The website has current teacher testimony along with how-to and explanatory resources for those interested in education. In hopes, to encourage them to become teachers.

“We must recruit more high-quality teachers to help prepare our state for the future in a high-tech economy. This campaign will encourage young people to answer their calling and join a valued community that makes a difference in countless lives,” Dr. Eric Mackey said in a press release.

According to the Alabama Teacher Shortage Taskforce, 123 of 144 school districts in Alabama have turned to hire teachers on emergency or provisional certificates – the majority of these in rural areas, but also statewide.

Madison County School system spokesperson Tim Hall said there are three main reasons why teachers leave the school setting:

  1. Retirement
  2. Relocate to another town
  3. Move to another local school system

“We know COVID definitely played a role in the number of teachers who decided to retire or resign this year,” Hall said.

WeTeachAlabama comes along with Gov. Kay Ivey’s May signing of Act 2021-330 increasing Alabama’s teacher pay scale, along with the Teacher Excellence and Accountability for Mathematics and Sciences (TEAMS) salary schedule program.

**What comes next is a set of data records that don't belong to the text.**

-- ==== Sys2Proof/Laws/State.lean ====
section
/-! SUPPORT. Laws/State.lean: what each update of State leaves and what it writes, one lemma per field per update, so that no
later proof unfolds a record update. -/

namespace Sys2Proof.Machine

/-! ### modWindow -/

@[simp] theorem State.modWindow_window (f : RegisterWindow → RegisterWindow) (s : State) : (s.modWindow f).window = f s.window := rfl
@[simp] theorem State.modWindow_engine (f : RegisterWindow → RegisterWindow) (s : State) : (s.modWindow f).engine = s.engine := rfl
@[simp] theorem State.modWindow_tickCount (f : RegisterWindow → RegisterWindow) (s : State) : (s.modWindow f).tickCount = s.tickCount := rfl
@[simp] theorem State.modWindow_attention (f : RegisterWindow → RegisterWindow) (s : State) : (s.modWindow f).attention = s.attention := rfl
@[simp] theorem State.modWindow_watch (f : RegisterWindow → RegisterWindow) (s : State) : (s.modWindow f).watch = s.watch := rfl
@[simp] theorem State.modWindow_area (f : RegisterWindow → RegisterWindow) (s : State) : (s.modWindow f).area = s.area := rfl
@[simp] theorem State.modWindow_roster (f : RegisterWindow → RegisterWindow) (s : State) : (s.modWindow f).roster = s.roster := rfl
@[simp] theorem State.modWindow_calls (f : RegisterWindow → RegisterWindow) (s : State) : (s.modWindow f).calls = s.calls := rfl
@[simp] theorem State.modWindow_dispatcher (f : RegisterWindow → RegisterWindow) (s : State) : (s.modWindow f).dispatcher = s.dispatcher := rfl
@[simp] theorem State.modWindow_line0 (f : RegisterWindow → RegisterWindow) (s : State) : (s.modWindow f).line0 = s.line0 := rfl
@[simp] theorem State.modWindow_line1 (f : RegisterWindow → RegisterWindow) (s : State) : (s.modWindow f).line1 = s.line1 := rfl
@[simp] theorem State.modWindow_latches (f : RegisterWindow → RegisterWindow) (s : State) : (s.modWindow f).latches = s.latches := rfl
@[simp] theorem State.modWindow_journal (f : RegisterWindow → RegisterWindow) (s : State) : (s.modWindow f).journal = s.journal := rfl
@[simp] theorem State.modWindow_memory (f : RegisterWindow → RegisterWindow) (s : State) : (s.modWindow f).memory = s.memory := rfl
@[simp] theorem State.modWindow_agenda (f : RegisterWindow → RegisterWindow) (s : State) : (s.modWindow f).agenda = s.agenda := rfl
@[simp] theorem State.modWindow_draws (f : RegisterWindow → RegisterWindow) (s : State) : (s.modWindow f).draws = s.draws := rfl
@[simp] theorem State.modWindow_pending (f : RegisterWindow → RegisterWindow) (s : State) : (s.modWindow f).pending = s.pending := rfl

/-! ### modAttention -/

@[simp] theorem State.modAttention_window (f : Attention → Attention) (s : State) : (s.modAttention f).window = s.window := rfl
@[simp] theorem State.modAttention_engine (f : Attention → Attention) (s : State) : (s.modAttention f).engine = s.engine := rfl
@[simp] theorem State.modAttention_tickCount (f : Attention → Attention) (s : State) : (s.modAttention f).tickCount = s.tickCount := rfl
@[simp] theorem State.modAttention_attention (f : Attention → Attention) (s : State) : (s.modAttention f).attention = f s.attention := rfl
@[simp] theorem State.modAttention_watch (f : Attention → Attention) (s : State) : (s.modAttention f).watch = s.watch := rfl
@[simp] theorem State.modAttention_area (f : Attention → Attention) (s : State) : (s.modAttention f).area = s.area := rfl
@[simp] theorem State.modAttention_roster (f : Attention → Attention) (s : State) : (s.modAttention f).roster = s.roster := rfl
@[simp] theorem State.modAttention_calls (f : Attention → Attention) (s : State) : (s.modAttention f).calls = s.calls := rfl
@[simp] theorem State.modAttention_dispatcher (f : Attention → Attention) (s : State) : (s.modAttention f).dispatcher = s.dispatcher := rfl
@[simp] theorem State.modAttention_line0 (f : Attention → Attention) (s : State) : (s.modAttention f).line0 = s.line0 := rfl
@[simp] theorem State.modAttention_line1 (f : Attention → Attention) (s : State) : (s.modAttention f).line1 = s.line1 := rfl
@[simp] theorem State.modAttention_latches (f : Attention → Attention) (s : State) : (s.modAttention f).latches = s.latches := rfl
@[simp] theorem State.modAttention_journal (f : Attention → Attention) (s : State) : (s.modAttention f).journal = s.journal := rfl
@[simp] theorem State.modAttention_memory (f : Attention → Attention) (s : State) : (s.modAttention f).memory = s.memory := rfl
@[simp] theorem State.modAttention_agenda (f : Attention → Attention) (s : State) : (s.modAttention f).agenda = s.agenda := rfl
@[simp] theorem State.modAttention_draws (f : Attention → Attention) (s : State) : (s.modAttention f).draws = s.draws := rfl
@[simp] theorem State.modAttention_pending (f : Attention → Attention) (s : State) : (s.modAttention f).pending = s.pending := rfl
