theorem quiet_markReopened (h : Quiet a s) (c m : Nat) (cause : ReopenCause) : Quiet a (markReopened c m cause s) := by
  unfold markReopened
  with_reducible repeat' first
    | exact h | assumption | apply quiet_modContext | exact alike_keep fun _ => ⟨rfl, rfl, rfl⟩
    | exact alike_live fun _ => ⟨rfl, (fun c => CallState.noConfusion c), rfl⟩ | exact alike_modContact _ _ fun _ => ⟨rfl, rfl⟩ | apply quiet_cancelMember | split

theorem quiet_reopen (h : Quiet a s) (c : Nat) (cause : ReopenCause) : Quiet a (reopen c cause s).1 := by
  unfold reopen
  dsimp only
  with_reducible repeat' first
    | exact h | assumption | apply quiet_modContext | exact alike_keep fun _ => ⟨rfl, rfl, rfl⟩
    | exact alike_live fun _ => ⟨rfl, (fun c => CallState.noConfusion c), rfl⟩ | exact alike_modContact _ _ fun _ => ⟨rfl, rfl⟩ | apply quiet_submit | apply quiet_release | apply quiet_withdrawKey
    | apply quiet_showContext | apply quiet_moveOn | apply quiet_markReopened
    | refine quiet_ite (fun _ => ?_) fun _ => ?_ | split

/-- A list of slots that holds no more than another stays apart from what that one is apart from. -/
theorem nodup_append_of_subset {x l l' : List Nat} (n : l.Nodup → l'.Nodup) (m : l' ⊆ l) (h : (x ++ l).Nodup) : (x ++ l').Nodup :=
  List.nodup_append.2 ⟨(List.nodup_append.1 h).1, n (List.nodup_append.1 h).2.1,
    fun a ha b hb => (List.nodup_append.1 h).2.2 a ha b (m hb)⟩

theorem quiet_leaveBacklog (h : Quiet a s) (slot : Nat) : Quiet a (leaveBacklog slot s) :=
  have sub := List.Sublist.map Waiting.slot (List.filter_sublist (p := fun w : Waiting => w.slot != slot) (l := s.calls.backlog))
  quiet_modCalls h _ (alike_refl_list _) fun _ => nodup_append_of_subset (fun n => n.sublist sub) sub.subset

/-- A FREE context takes a call whose slot no other call has. -/
theorem quiet_openCall (h : Quiet a s) (c : Nat) (slot : Option Nat) (w : Waiting) (free : (context s c).live = false)
    (k : callsOk a → ∀ i, slot = some i → i ∉ s.calls.contexts.filterMap (·.slot) ++ s.calls.backlog.map (·.slot)) :
    Quiet a (openCall c slot w s).1 := by
  have o : Quiet a (modContext c (Context.admitted c slot w s.tickCount) s) := by
    refine quiet_of_bounds h rfl rfl rfl rfl rfl rfl (List.length_modify ..) rfl rfl rfl rfl rfl fun ok => ?_
    refine callsOk_open (c := c) rfl rfl rfl ?_ (fun _ => rfl) (fun _ => ?_) (h.calls ok)
    · have f : (context s c).state = .free := by simpa [Context.live] using free
      by_cases hc : c < s.calls.contexts.length
      · have e : context s c = s.calls.contexts[c] := by simp [context, List.getD_eq_getElem?_getD, hc]
        rw [e] at f ⊢
        exact (h.calls ok).2.2.1 _ (List.getElem_mem hc) f
      · have e : context s c = .empty := by simp [context, List.getD_eq_getElem?_getD, List.getElem?_eq_none (not_lt.1 hc)]
        simp [e, Context.empty]
    · cases slot with
      | none => exact .inl rfl
      | some i => exact .inr ⟨i, rfl, k ok i rfl⟩
  unfold openCall
  dsimp only
  with_reducible repeat' first
    | exact o | assumption | apply quiet_modSlot | apply quiet_submit | apply quiet_showContext | split

theorem quiet_substituteLadder (h : Quiet a s) (w : Waiting) : Quiet a (substituteLadder w s).2 := by
  unfold substituteLadder
  split
  · exact h
  · exact quiet_submit h _

/-- The lowest-numbered FREE context is FREE. -/
theorem freeContext_free {c : Nat} (h : freeContext s = some c) : (context s c).live = false := by
  simpa using List.find?_some h

theorem substituteLadder_calls (w : Waiting) (s : State) : (substituteLadder w s).2.calls = s.calls := by
  unfold substituteLadder
  split
  · rfl
  · exact (mail_submit (.refl _) _).calls

theorem substituteLadder_slot (w : Waiting) (s : State) : (substituteLadder w s).1.slot = w.slot := by
  unfold substituteLadder
  split <;> rfl

theorem quiet_admitHeads (h : Quiet a s) : Quiet a (admitHeads s).1 := by
  unfold admitHeads
  split
  · rename_i w rest c _ b f
    refine h.trans ?_
    have sub : (rest.map (·.slot)).Sublist (s.calls.backlog.map (·.slot)) := by rw [b]; exact List.sublist_cons_self _ _
    have q : Quiet s (s.modCalls fun k => { k with backlog := rest }) :=
      quiet_modCalls (.refl s) _ (alike_refl_list _) fun _ => nodup_append_of_subset (fun n => n.sublist sub) sub.subset
    refine quiet_openCall (quiet_substituteLadder q w) c (some w.slot) _ ?_ fun ok i e => ?_
    · rw [context_of_calls (substituteLadder_calls _ _)]
      exact freeContext_free f
    · cases e
      rw [substituteLadder_calls]
      have := ok.1
      unfold slotsOk at this
      rw [b, List.map_cons] at this
      exact (List.nodup_middle.1 this |> List.nodup_cons.1).1
  · exact h

theorem quiet_endWaiting (h : Quiet a s) (slot : Nat) (st : SlotState) (reason : Reason) :
    Quiet a (endWaiting slot st reason s) := by
  unfold endWaiting
  dsimp only
  with_reducible repeat' first
    | exact h | assumption | apply quiet_modSlot | apply quiet_raise | apply quiet_submit | apply quiet_leaveBacklog
    | split

theorem quiet_endSlotCall (h : Quiet a s) (slot : Nat) (st : SlotState) (reason : Reason) :
    Quiet a (endSlotCall slot st reason s).1 := by
  unfold endSlotCall
  with_reducible repeat' first
    | exact h | assumption | apply quiet_endCall | apply quiet_endWaiting | split

theorem quiet_rejectPost (h : Quiet a s) (w : Waiting) (reason : Reason) : Quiet a (rejectPost w reason s) := by
  unfold rejectPost
  dsimp only
  with_reducible repeat' first
    | exact h | assumption | apply quiet_modSlot | apply quiet_raise | apply quiet_submit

There are currently 3,000 un-filled math and science teacher positions in 6-12 grade classrooms across Alabama. Ivey’s support of TEAMS also has the potential to increase math and science teachers’ pay by $20,000.

“We want to show those in our state and beyond how much Alabama values its teachers and that if
someone chooses to answer this calling, we will be here to support that person in every way possible,”
said Dr. Mackey. “Teachers are vital to the future of Alabama’s workforce, and so our focus on recruiting
this career sector is equally paramount.”